Hackaday.io Passes 200,000 Registered Users

Hackaday.io just welcomed the 200,000th registered user! We are the world’s largest repository of open hardware projects and Hackaday.io is proving its worth as the world’s most vibrant technology community. This is where you go to get inspiration for your next project, to get help fleshing out your product ideas, to build your engineering dream team, and to tell the tales of the workbench whether that be success, failure, or anything in between.

Over the past six months, as we’ve grown from the 150k member milestone to this one, our movement has enjoyed ever-increasing interaction among this amazing group of people. Thank you for spending so much time here and making Hackaday.io a great place for everyone!

Hack Chat Bring Experts from Many Fields

bunnie03-01It’s always great when you can watch a conference talk or interview online. But if you weren’t there in person the opportunity for meaningful interaction has already passed. With this in mind, we’ve been inviting experts from numerous fields to host discussions live in the Hackaday.io Hack Chat room.

This is a great way to further our goal of forming a global virtual hackerspace. It’s common to have talks and workshops at a hackerspace, where you can not only learn from and ask questions of the person leading the event, but meet others who share your interests. This has happened time and again with recent guests including Bunnie Huang who talked about making and breaking hardware, a group of Adafruit engineers who discussed their work extending the MicroPython libraries, Sprite_tm who covered the continuing development of ESP32 support, and many more.

This Friday at Noon PST Hackaday’s own Jenny List will be leading the Hack Chat on RF Product design. See you there!

Amazing Projects

It’s pretty amazing to see a guide on building a smartphone for $50 in parts. If that exists anywhere, it’s probably on Hackaday.io — and it’s actually pushing about 80,000 views so far! Arsenijs is a regular around these parts and his ZeroPhone — a 2G communications device based on the Raspberry Pi Zero — is a project that he’s been updating as his prototype-to-production journey progresses. It has a big team behind it and we can’t wait to see where this one goes.

zerophone-thumbWorking on your own is still a great way to learn and we see all kinds of examples of that. Just4Fun is learning the dark arts that went into early personal computing with a $4 project to build a Z80 system on a breadboard.

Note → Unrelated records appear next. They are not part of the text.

@[simp] theorem modOp_task (s : State) (id : Nat) (f : EngOp → EngOp) : (modOp s id f).task = s.task := rfl
@[simp] theorem modOp_others (s : State) (id : Nat) (f : EngOp → EngOp) : (modOp s id f).others = s.others := rfl
@[simp] theorem modOp_mem (s : State) (id : Nat) (f : EngOp → EngOp) : (modOp s id f).mem = s.mem := rfl
@[simp] theorem modOp_side (s : State) (id : Nat) (f : EngOp → EngOp) : (modOp s id f).side = s.side := rfl
@[simp] theorem modOp_parts (s : State) (id : Nat) (f : EngOp → EngOp) : (modOp s id f).parts = s.parts := rfl
@[simp] theorem modOp_rings (s : State) (id : Nat) (f : EngOp → EngOp) : (modOp s id f).rings = s.rings := rfl
@[simp] theorem modOp_ept (s : State) (id : Nat) (f : EngOp → EngOp) : (modOp s id f).ept = s.ept := rfl
@[simp] theorem modOp_mir (s : State) (id : Nat) (f : EngOp → EngOp) : (modOp s id f).mir = s.mir := rfl
@[simp] theorem modOp_boot (s : State) (id : Nat) (f : EngOp → EngOp) : (modOp s id f).boot = s.boot := rfl
@[simp] theorem modOp_clk (s : State) (id : Nat) (f : EngOp → EngOp) : (modOp s id f).clk = s.clk := rfl
@[simp] theorem modOp_agenda (s : State) (id : Nat) (f : EngOp → EngOp) : (modOp s id f).agenda = s.agenda := rfl
@[simp] theorem modOp_fresh (s : State) (id : Nat) (f : EngOp → EngOp) : (modOp s id f).fresh = s.fresh := rfl
@[simp] theorem modOp_seq (s : State) (id : Nat) (f : EngOp → EngOp) : (modOp s id f).seq = s.seq := rfl

@[simp] theorem dropOp_task (s : State) (id : Nat) : (dropOp s id).task = s.task := rfl
@[simp] theorem dropOp_others (s : State) (id : Nat) : (dropOp s id).others = s.others := rfl
@[simp] theorem dropOp_mem (s : State) (id : Nat) : (dropOp s id).mem = s.mem := rfl
@[simp] theorem dropOp_side (s : State) (id : Nat) : (dropOp s id).side = s.side := rfl
@[simp] theorem dropOp_parts (s : State) (id : Nat) : (dropOp s id).parts = s.parts := rfl
@[simp] theorem dropOp_rings (s : State) (id : Nat) : (dropOp s id).rings = s.rings := rfl
@[simp] theorem dropOp_ept (s : State) (id : Nat) : (dropOp s id).ept = s.ept := rfl
@[simp] theorem dropOp_mir (s : State) (id : Nat) : (dropOp s id).mir = s.mir := rfl
@[simp] theorem dropOp_boot (s : State) (id : Nat) : (dropOp s id).boot = s.boot := rfl
@[simp] theorem dropOp_clk (s : State) (id : Nat) : (dropOp s id).clk = s.clk := rfl
@[simp] theorem dropOp_agenda (s : State) (id : Nat) : (dropOp s id).agenda = s.agenda := rfl
@[simp] theorem dropOp_fresh (s : State) (id : Nat) : (dropOp s id).fresh = s.fresh := rfl
@[simp] theorem dropOp_seq (s : State) (id : Nat) : (dropOp s id).seq = s.seq := rfl

@[simp] theorem dropOps_task (s : State) (uid : Nat) : (dropOps s uid).task = s.task := rfl
@[simp] theorem dropOps_others (s : State) (uid : Nat) : (dropOps s uid).others = s.others := rfl
@[simp] theorem dropOps_mem (s : State) (uid : Nat) : (dropOps s uid).mem = s.mem := rfl
@[simp] theorem dropOps_side (s : State) (uid : Nat) : (dropOps s uid).side = s.side := rfl
@[simp] theorem dropOps_parts (s : State) (uid : Nat) : (dropOps s uid).parts = s.parts := rfl
@[simp] theorem dropOps_rings (s : State) (uid : Nat) : (dropOps s uid).rings = s.rings := rfl
@[simp] theorem dropOps_ept (s : State) (uid : Nat) : (dropOps s uid).ept = s.ept := rfl
@[simp] theorem dropOps_mir (s : State) (uid : Nat) : (dropOps s uid).mir = s.mir := rfl
@[simp] theorem dropOps_boot (s : State) (uid : Nat) : (dropOps s uid).boot = s.boot := rfl
@[simp] theorem dropOps_clk (s : State) (uid : Nat) : (dropOps s uid).clk = s.clk := rfl
@[simp] theorem dropOps_agenda (s : State) (uid : Nat) : (dropOps s uid).agenda = s.agenda := rfl
@[simp] theorem dropOps_fresh (s : State) (uid : Nat) : (dropOps s uid).fresh = s.fresh := rfl
@[simp] theorem dropOps_seq (s : State) (uid : Nat) : (dropOps s uid).seq = s.seq := rfl

@[simp] theorem setBar_task (s : State) (i : TaskInfo) (n : Nat) (x : Barrier) : (setBar s i n x).task = s.task := rfl
@[simp] theorem setBar_others (s : State) (i : TaskInfo) (n : Nat) (x : Barrier) : (setBar s i n x).others = s.others := rfl
@[simp] theorem setBar_mem (s : State) (i : TaskInfo) (n : Nat) (x : Barrier) : (setBar s i n x).mem = s.mem := rfl
@[simp] theorem setBar_side (s : State) (i : TaskInfo) (n : Nat) (x : Barrier) : (setBar s i n x).side = s.side := rfl
@[simp] theorem setBar_parts (s : State) (i : TaskInfo) (n : Nat) (x : Barrier) : (setBar s i n x).parts = s.parts := rfl
@[simp] theorem setBar_rings (s : State) (i : TaskInfo) (n : Nat) (x : Barrier) : (setBar s i n x).rings = s.rings := rfl
@[simp] theorem setBar_ept (s : State) (i : TaskInfo) (n : Nat) (x : Barrier) : (setBar s i n x).ept = s.ept := rfl
@[simp] theorem setBar_mir (s : State) (i : TaskInfo) (n : Nat) (x : Barrier) : (setBar s i n x).mir = s.mir := rfl
@[simp] theorem setBar_boot (s : State) (i : TaskInfo) (n : Nat) (x : Barrier) : (setBar s i n x).boot = s.boot := rfl
@[simp] theorem setBar_clk (s : State) (i : TaskInfo) (n : Nat) (x : Barrier) : (setBar s i n x).clk = s.clk := rfl
@[simp] theorem setBar_agenda (s : State) (i : TaskInfo) (n : Nat) (x : Barrier) : (setBar s i n x).agenda = s.agenda := rfl
@[simp] theorem setBar_fresh (s : State) (i : TaskInfo) (n : Nat) (x : Barrier) : (setBar s i n x).fresh = s.fresh := rfl
@[simp] theorem setBar_seq (s : State) (i : TaskInfo) (n : Nat) (x : Barrier) : (setBar s i n x).seq = s.seq := rfl

@[simp] theorem modRing_task (s : State) (r : Nat) (f : Ring → Ring) : (modRing s r f).task = s.task := rfl
@[simp] theorem modRing_others (s : State) (r : Nat) (f : Ring → Ring) : (modRing s r f).others = s.others := rfl
@[simp] theorem modRing_mem (s : State) (r : Nat) (f : Ring → Ring) : (modRing s r f).mem = s.mem := rfl
@[simp] theorem modRing_side (s : State) (r : Nat) (f : Ring → Ring) : (modRing s r f).side = s.side := rfl
@[simp] theorem modRing_sched (s : State) (r : Nat) (f : Ring → Ring) : (modRing s r f).sched = s.sched := rfl
@[simp] theorem modRing_parts (s : State) (r : Nat) (f : Ring → Ring) : (modRing s r f).parts = s.parts := rfl
@[simp] theorem modRing_ept (s : State) (r : Nat) (f : Ring → Ring) : (modRing s r f).ept = s.ept := rfl
@[simp] theorem modRing_mir (s : State) (r : Nat) (f : Ring → Ring) : (modRing s r f).mir = s.mir := rfl
@[simp] theorem modRing_boot (s : State) (r : Nat) (f : Ring → Ring) : (modRing s r f).boot = s.boot := rfl
@[simp] theorem modRing_clk (s : State) (r : Nat) (f : Ring → Ring) : (modRing s r f).clk = s.clk := rfl
@[simp] theorem modRing_agenda (s : State) (r : Nat) (f : Ring → Ring) : (modRing s r f).agenda = s.agenda := rfl
@[simp] theorem modRing_fresh (s : State) (r : Nat) (f : Ring → Ring) : (modRing s r f).fresh = s.fresh := rfl
@[simp] theorem modRing_seq (s : State) (r : Nat) (f : Ring → Ring) : (modRing s r f).seq = s.seq := rfl

@[simp] theorem enqueueRec_task (s : State) (r : Nat) (w : BitVec 512) (retry : Bool) : (enqueueRec s r w retry).task = s.task := rfl
@[simp] theorem enqueueRec_others (s : State) (r : Nat) (w : BitVec 512) (retry : Bool) : (enqueueRec s r w retry).others = s.others := rfl
@[simp] theorem enqueueRec_mem (s : State) (r : Nat) (w : BitVec 512) (retry : Bool) : (enqueueRec s r w retry).mem = s.mem := rfl
@[simp] theorem enqueueRec_side (s : State) (r : Nat) (w : BitVec 512) (retry : Bool) : (enqueueRec s r w retry).side = s.side := rfl
@[simp] theorem enqueueRec_sched (s : State) (r : Nat) (w : BitVec 512) (retry : Bool) : (enqueueRec s r w retry).sched = s.sched := rfl
@[simp] theorem enqueueRec_parts (s : State) (r : Nat) (w : BitVec 512) (retry : Bool) : (enqueueRec s r w retry).parts = s.parts := rfl
@[simp] theorem enqueueRec_ept (s : State) (r : Nat) (w : BitVec 512) (retry : Bool) : (enqueueRec s r w retry).ept = s.ept := rfl
@[simp] theorem enqueueRec_mir (s : State) (r : Nat) (w : BitVec 512) (retry : Bool) : (enqueueRec s r w retry).mir = s.mir := rfl
@[simp] theorem enqueueRec_boot (s : State) (r : Nat) (w : BitVec 512) (retry : Bool) : (enqueueRec s r w retry).boot = s.boot := rfl
@[simp] theorem enqueueRec_clk (s : State) (r : Nat) (w : BitVec 512) (retry : Bool) : (enqueueRec s r w retry).clk = s.clk := rfl
@[simp] theorem enqueueRec_agenda (s : State) (r : Nat) (w : BitVec 512) (retry : Bool) : (enqueueRec s r w retry).agenda = s.agenda := rfl
@[simp] theorem enqueueRec_fresh (s : State) (r : Nat) (w : BitVec 512) (retry : Bool) : (enqueueRec s r w retry).fresh = s.fresh := rfl
@[simp] theorem enqueueRec_seq (s : State) (r : Nat) (w : BitVec 512) (retry : Bool) : (enqueueRec s r w retry).seq = s.seq := rfl

@[simp] theorem raiseRec_task (s : State) (r : RecData) (retry : Bool) : (raiseRec s r retry).task = s.task := rfl
@[simp] theorem raiseRec_others (s : State) (r : RecData) (retry : Bool) : (raiseRec s r retry).others = s.others := rfl
@[simp] theorem raiseRec_mem (s : State) (r : RecData) (retry : Bool) : (raiseRec s r retry).mem = s.mem := rfl
@[simp] theorem raiseRec_side (s : State) (r : RecData) (retry : Bool) : (raiseRec s r retry).side = s.side := rfl
@[simp] theorem raiseRec_sched (s : State) (r : RecData) (retry : Bool) : (raiseRec s r retry).sched = s.sched := rfl
@[simp] theorem raiseRec_parts (s : State) (r : RecData) (retry : Bool) : (raiseRec s r retry).parts = s.parts := rfl
@[simp] theorem raiseRec_ept (s : State) (r : RecData) (retry : Bool) : (raiseRec s r retry).ept = s.ept := rfl
@[simp] theorem raiseRec_mir (s : State) (r : RecData) (retry : Bool) : (raiseRec s r retry).mir = s.mir := rfl
@[simp] theorem raiseRec_boot (s : State) (r : RecData) (retry : Bool) : (raiseRec s r retry).boot = s.boot := rfl
@[simp] theorem raiseRec_clk (s : State) (r : RecData) (retry : Bool) : (raiseRec s r retry).clk = s.clk := rfl
@[simp] theorem raiseRec_agenda (s : State) (r : RecData) (retry : Bool) : (raiseRec s r retry).agenda = s.agenda := rfl
@[simp] theorem raiseRec_fresh (s : State) (r : RecData) (retry : Bool) : (raiseRec s r retry).fresh = s.fresh := rfl
@[simp] theorem raiseRec_seq (s : State) (r : RecData) (retry : Bool) : (raiseRec s r retry).seq = s.seq := rfl

@[simp] theorem raiseEvent_task (s : State) (part code kind info1 recAddr seqno : Nat) : (raiseEvent s part code kind info1 recAddr seqno).task = s.task := rfl
@[simp] theorem raiseEvent_others (s : State) (part code kind info1 recAddr seqno : Nat) : (raiseEvent s part code kind info1 recAddr seqno).others = s.others := rfl
@[simp] theorem raiseEvent_mem (s : State) (part code kind info1 recAddr seqno : Nat) : (raiseEvent s part code kind info1 recAddr seqno).mem = s.mem := rfl
@[simp] theorem raiseEvent_side (s : State) (part code kind info1 recAddr seqno : Nat) : (raiseEvent s part code kind info1 recAddr seqno).side = s.side := rfl
@[simp] theorem raiseEvent_sched (s : State) (part code kind info1 recAddr seqno : Nat) : (raiseEvent s part code kind info1 recAddr seqno).sched = s.sched := rfl
@[simp] theorem raiseEvent_parts (s : State) (part code kind info1 recAddr seqno : Nat) : (raiseEvent s part code kind info1 recAddr seqno).parts = s.parts := rfl
@[simp] theorem raiseEvent_ept (s : State) (part code kind info1 recAddr seqno : Nat) : (raiseEvent s part code kind info1 recAddr seqno).ept = s.ept := rfl
@[simp] theorem raiseEvent_mir (s : State) (part code kind info1 recAddr seqno : Nat) : (raiseEvent s part code kind info1 recAddr seqno).mir = s.mir := rfl
@[simp] theorem raiseEvent_boot (s : State) (part code kind info1 recAddr seqno : Nat) : (raiseEvent s part code kind info1 recAddr seqno).boot = s.boot := rfl
@[simp] theorem raiseEvent_clk (s : State) (part code kind info1 recAddr seqno : Nat) : (raiseEvent s part code kind info1 recAddr seqno).clk = s.clk := rfl
@[simp] theorem raiseEvent_agenda (s : State) (part code kind info1 recAddr seqno : Nat) : (raiseEvent s part code kind info1 recAddr seqno).agenda = s.agenda := rfl
@[simp] theorem raiseEvent_fresh (s : State) (part code kind info1 recAddr seqno : Nat) : (raiseEvent s part code kind info1 recAddr seqno).fresh = s.fresh := rfl
@[simp] theorem raiseEvent_seq (s : State) (part code kind info1 recAddr seqno : Nat) : (raiseEvent s part code kind info1 recAddr seqno).seq = s.seq := rfl

@[simp] theorem interruptFn_task (s : State) (fn : Nat) : (interruptFn s fn).task = s.task := rfl
@[simp] theorem interruptFn_others (s : State) (fn : Nat) : (interruptFn s fn).others = s.others := rfl
@[simp] theorem interruptFn_mem (s : State) (fn : Nat) : (interruptFn s fn).mem = s.mem := rfl
@[simp] theorem interruptFn_side (s : State) (fn : Nat) : (interruptFn s fn).side = s.side := rfl
@[simp] theorem interruptFn_sched (s : State) (fn : Nat) : (interruptFn s fn).sched = s.sched := rfl
@[simp] theorem interruptFn_parts (s : State) (fn : Nat) : (interruptFn s fn).parts = s.parts := rfl
@[simp] theorem interruptFn_rings (s : State) (fn : Nat) : (interruptFn s fn).rings = s.rings := rfl
@[simp] theorem interruptFn_ept (s : State) (fn : Nat) : (interruptFn s fn).ept = s.ept := rfl
@[simp] theorem interruptFn_mir (s : State) (fn : Nat) : (interruptFn s fn).mir = s.mir := rfl
@[simp] theorem interruptFn_clk (s : State) (fn : Nat) : (interruptFn s fn).clk = s.clk := rfl
@[simp] theorem interruptFn_agenda (s : State) (fn : Nat) : (interruptFn s fn).agenda = s.agenda := rfl
@[simp] theorem interruptFn_fresh (s : State) (fn : Nat) : (interruptFn s fn).fresh = s.fresh := rfl
@[simp] theorem interruptFn_seq (s : State) (fn : Nat) : (interruptFn s fn).seq = s.seq := rfl

@[simp] theorem tick_others (s : State) : (tick s).others = s.others := rfl
@[simp] theorem tick_mem (s : State) : (tick s).mem = s.mem := rfl
@[simp] theorem tick_side (s : State) : (tick s).side = s.side := rfl
@[simp] theorem tick_sched (s : State) : (tick s).sched = s.sched := rfl
@[simp] theorem tick_parts (s : State) : (tick s).parts = s.parts := rfl
@[simp] theorem tick_rings (s : State) : (tick s).rings = s.rings := rfl
@[simp] theorem tick_ept (s : State) : (tick s).ept = s.ept := rfl
@[simp] theorem tick_mir (s : State) : (tick s).mir = s.mir := rfl
@[simp] theorem tick_boot (s : State) : (tick s).boot = s.boot := rfl
@[simp] theorem tick_agenda (s : State) : (tick s).agenda = s.agenda := rfl
@[simp] theorem tick_fresh (s : State) : (tick s).fresh = s.fresh := rfl
@[simp] theorem tick_seq (s : State) : (tick s).seq = s.seq := rfl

We revel in the joy of seeing great hardware art come to life. FlipFrame is a great example; it’s a digital picture frame project that goes far beyond that simple description. It rotates the entire screen to fit the layout of the image while showing off all of the hardware that makes this possible rather than hiding it away inside a case.

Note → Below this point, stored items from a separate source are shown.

theorem landAll_uid (l : List Flight) (t : Task) : (l.foldl landOne t).uid = t.uid := by
  induction l generalizing t with
  | nil => rfl
  | cons f l ih => simp [ih]
@[simp] theorem landDue_uid (t : Task) (now : Nat) : (landDue t now).uid = t.uid := by simp [landDue, landAll_uid]
theorem landAll_info (l : List Flight) (t : Task) : (l.foldl landOne t).info = t.info := by
  induction l generalizing t with
  | nil => rfl
  | cons f l ih => simp [ih]
@[simp] theorem landDue_info (t : Task) (now : Nat) : (landDue t now).info = t.info := by simp [landDue, landAll_info]
theorem landAll_ports (l : List Flight) (t : Task) : (l.foldl landOne t).ports = t.ports := by
  induction l generalizing t with
  | nil => rfl
  | cons f l ih => simp [ih]
@[simp] theorem landDue_ports (t : Task) (now : Nat) : (landDue t now).ports = t.ports := by simp [landDue, landAll_ports]
theorem landAll_lq (l : List Flight) (t : Task) : (l.foldl landOne t).lq = t.lq := by
  induction l generalizing t with
  | nil => rfl
  | cons f l ih => simp [ih]
@[simp] theorem landDue_lq (t : Task) (now : Nat) : (landDue t now).lq = t.lq := by simp [landDue, landAll_lq]
theorem landAll_memq (l : List Flight) (t : Task) : (l.foldl landOne t).memq = t.memq := by
  induction l generalizing t with
  | nil => rfl
  | cons f l ih => simp [ih]
@[simp] theorem landDue_memq (t : Task) (now : Nat) : (landDue t now).memq = t.memq := by simp [landDue, landAll_memq]
theorem landAll_mx (l : List Flight) (t : Task) : (l.foldl landOne t).mx = t.mx := by
  induction l generalizing t with
  | nil => rfl
  | cons f l ih => simp [ih]
@[simp] theorem landDue_mx (t : Task) (now : Nat) : (landDue t now).mx = t.mx := by simp [landDue, landAll_mx]
theorem landAll_lake (l : List Flight) (t : Task) : (l.foldl landOne t).lake = t.lake := by
  induction l generalizing t with
  | nil => rfl
  | cons f l ih => simp [ih]
@[simp] theorem landDue_lake (t : Task) (now : Nat) : (landDue t now).lake = t.lake := by simp [landDue, landAll_lake]
theorem landAll_plates (l : List Flight) (t : Task) : (l.foldl landOne t).plates = t.plates := by
  induction l generalizing t with
  | nil => rfl
  | cons f l ih => simp [ih]
@[simp] theorem landDue_plates (t : Task) (now : Nat) : (landDue t now).plates = t.plates := by simp [landDue, landAll_plates]
theorem landAll_platePoison (l : List Flight) (t : Task) : (l.foldl landOne t).platePoison = t.platePoison := by
  induction l generalizing t with
  | nil => rfl
  | cons f l ih => simp [ih]
@[simp] theorem landDue_platePoison (t : Task) (now : Nat) : (landDue t now).platePoison = t.platePoison := by simp [landDue, landAll_platePoison]
theorem landAll_owners (l : List Flight) (t : Task) : (l.foldl landOne t).owners = t.owners := by
  induction l generalizing t with
  | nil => rfl
  | cons f l ih => simp [ih]
@[simp] theorem landDue_owners (t : Task) (now : Nat) : (landDue t now).owners = t.owners := by simp [landDue, landAll_owners]
theorem landAll_stash (l : List Flight) (t : Task) : (l.foldl landOne t).stash = t.stash := by
  induction l generalizing t with
  | nil => rfl
  | cons f l ih => simp [ih]
@[simp] theorem landDue_stash (t : Task) (now : Nat) : (landDue t now).stash = t.stash := by simp [landDue, landAll_stash]
theorem landAll_stashRows (l : List Flight) (t : Task) : (l.foldl landOne t).stashRows = t.stashRows := by
  induction l generalizing t with
  | nil => rfl
  | cons f l ih => simp [ih]
@[simp] theorem landDue_stashRows (t : Task) (now : Nat) : (landDue t now).stashRows = t.stashRows := by simp [landDue, landAll_stashRows]
theorem landAll_sc (l : List Flight) (t : Task) : (l.foldl landOne t).sc = t.sc := by
  induction l generalizing t with
  | nil => rfl
  | cons f l ih => simp [ih]
@[simp] theorem landDue_sc (t : Task) (now : Nat) : (landDue t now).sc = t.sc := by simp [landDue, landAll_sc]
theorem landAll_released (l : List Flight) (t : Task) : (l.foldl landOne t).released = t.released := by
  induction l generalizing t with
  | nil => rfl
  | cons f l ih => simp [ih]
@[simp] theorem landDue_released (t : Task) (now : Nat) : (landDue t now).released = t.released := by simp [landDue, landAll_released]
theorem landAll_spec (l : List Flight) (t : Task) : (l.foldl landOne t).spec = t.spec := by
  induction l generalizing t with
  | nil => rfl
  | cons f l ih => simp [ih]
@[simp] theorem landDue_spec (t : Task) (now : Nat) : (landDue t now).spec = t.spec := by simp [landDue, landAll_spec]
theorem landAll_uint (l : List Flight) (t : Task) : (l.foldl landOne t).uint = t.uint := by
  induction l generalizing t with
  | nil => rfl
  | cons f l ih => simp [ih]
@[simp] theorem landDue_uint (t : Task) (now : Nat) : (landDue t now).uint = t.uint := by simp [landDue, landAll_uint]
theorem landAll_freeze (l : List Flight) (t : Task) : (l.foldl landOne t).freeze = t.freeze := by
  induction l generalizing t with
  | nil => rfl
  | cons f l ih => simp [ih]
@[simp] theorem landDue_freeze (t : Task) (now : Nat) : (landDue t now).freeze = t.freeze := by simp [landDue, landAll_freeze]
theorem landAll_pending (l : List Flight) (t : Task) : (l.foldl landOne t).pending = t.pending := by
  induction l generalizing t with
  | nil => rfl
  | cons f l ih => simp [ih]
@[simp] theorem landDue_pending (t : Task) (now : Nat) : (landDue t now).pending = t.pending := by simp [landDue, landAll_pending]
theorem landAll_fused (l : List Flight) (t : Task) : (l.foldl landOne t).fused = t.fused := by
  induction l generalizing t with
  | nil => rfl
  | cons f l ih => simp [ih]
@[simp] theorem landDue_fused (t : Task) (now : Nat) : (landDue t now).fused = t.fused := by simp [landDue, landAll_fused]
theorem landAll_place (l : List Flight) (t : Task) : (l.foldl landOne t).place = t.place := by
  induction l generalizing t with
  | nil => rfl
  | cons f l ih => simp [ih]
@[simp] theorem landDue_place (t : Task) (now : Nat) : (landDue t now).place = t.place := by simp [landDue, landAll_place]
theorem landAll_time (l : List Flight) (t : Task) : (l.foldl landOne t).time = t.time := by
  induction l generalizing t with
  | nil => rfl
  | cons f l ih => simp [ih]
@[simp] theorem landDue_time (t : Task) (now : Nat) : (landDue t now).time = t.time := by simp [landDue, landAll_time]
theorem landAll_frame (l : List Flight) (t : Task) : (l.foldl landOne t).frame = t.frame := by
  induction l generalizing t with
  | nil => rfl
  | cons f l ih => simp [ih]
@[simp] theorem landDue_frame (t : Task) (now : Nat) : (landDue t now).frame = t.frame := by simp [landDue, landAll_frame]
theorem landAll_egress (l : List Flight) (t : Task) : (l.foldl landOne t).egress = t.egress := by
  induction l generalizing t with
  | nil => rfl
  | cons f l ih => simp [ih]
theorem landAll_accLost (l : List Flight) (t : Task) : (l.foldl landOne t).accLost = t.accLost := by
  induction l generalizing t with
  | nil => rfl
  | cons f l ih => simp [ih]
@[simp] theorem landDue_egress (t : Task) (now : Nat) : (landDue t now).egress = t.egress := by simp [landDue, landAll_egress]
@[simp] theorem landDue_accLost (t : Task) (now : Nat) : (landDue t now).accLost = t.accLost := by simp [landDue, landAll_accLost]
theorem landAll_pc (l : List Flight) (t : Task) : (l.foldl landOne t).regs.pc = t.regs.pc := by
  induction l generalizing t with
  | nil => rfl
  | cons f l ih => simp [ih]
@[simp] theorem landDue_pc (t : Task) (now : Nat) : (landDue t now).regs.pc = t.regs.pc := by simp [landDue, landAll_pc]
theorem landAll_cyc (l : List Flight) (t : Task) : (l.foldl landOne t).regs.cyc = t.regs.cyc := by
  induction l generalizing t with
  | nil => rfl
  | cons f l ih => simp [ih]
@[simp] theorem landDue_cyc (t : Task) (now : Nat) : (landDue t now).regs.cyc = t.regs.cyc := by simp [landDue, landAll_cyc]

In addition to our registered users milestone, we’re just about to pass our 20,000th published project. There are so many projects to celebrate and draw inspiration from, and that collection grows every day!

The Rise of Build Contests

This winter we’ve seen a ton of interest in the build contests hosted on Hackaday.io. Of course, nothing can compare to the reach of the Hackaday Prize, our worldwide engineering initiative that challenges people to Build Something That Matters. The 2016 winners were announced in November; even so, people have been tripping over themselves to get a project built for the numerous contests we’ve hosted since then.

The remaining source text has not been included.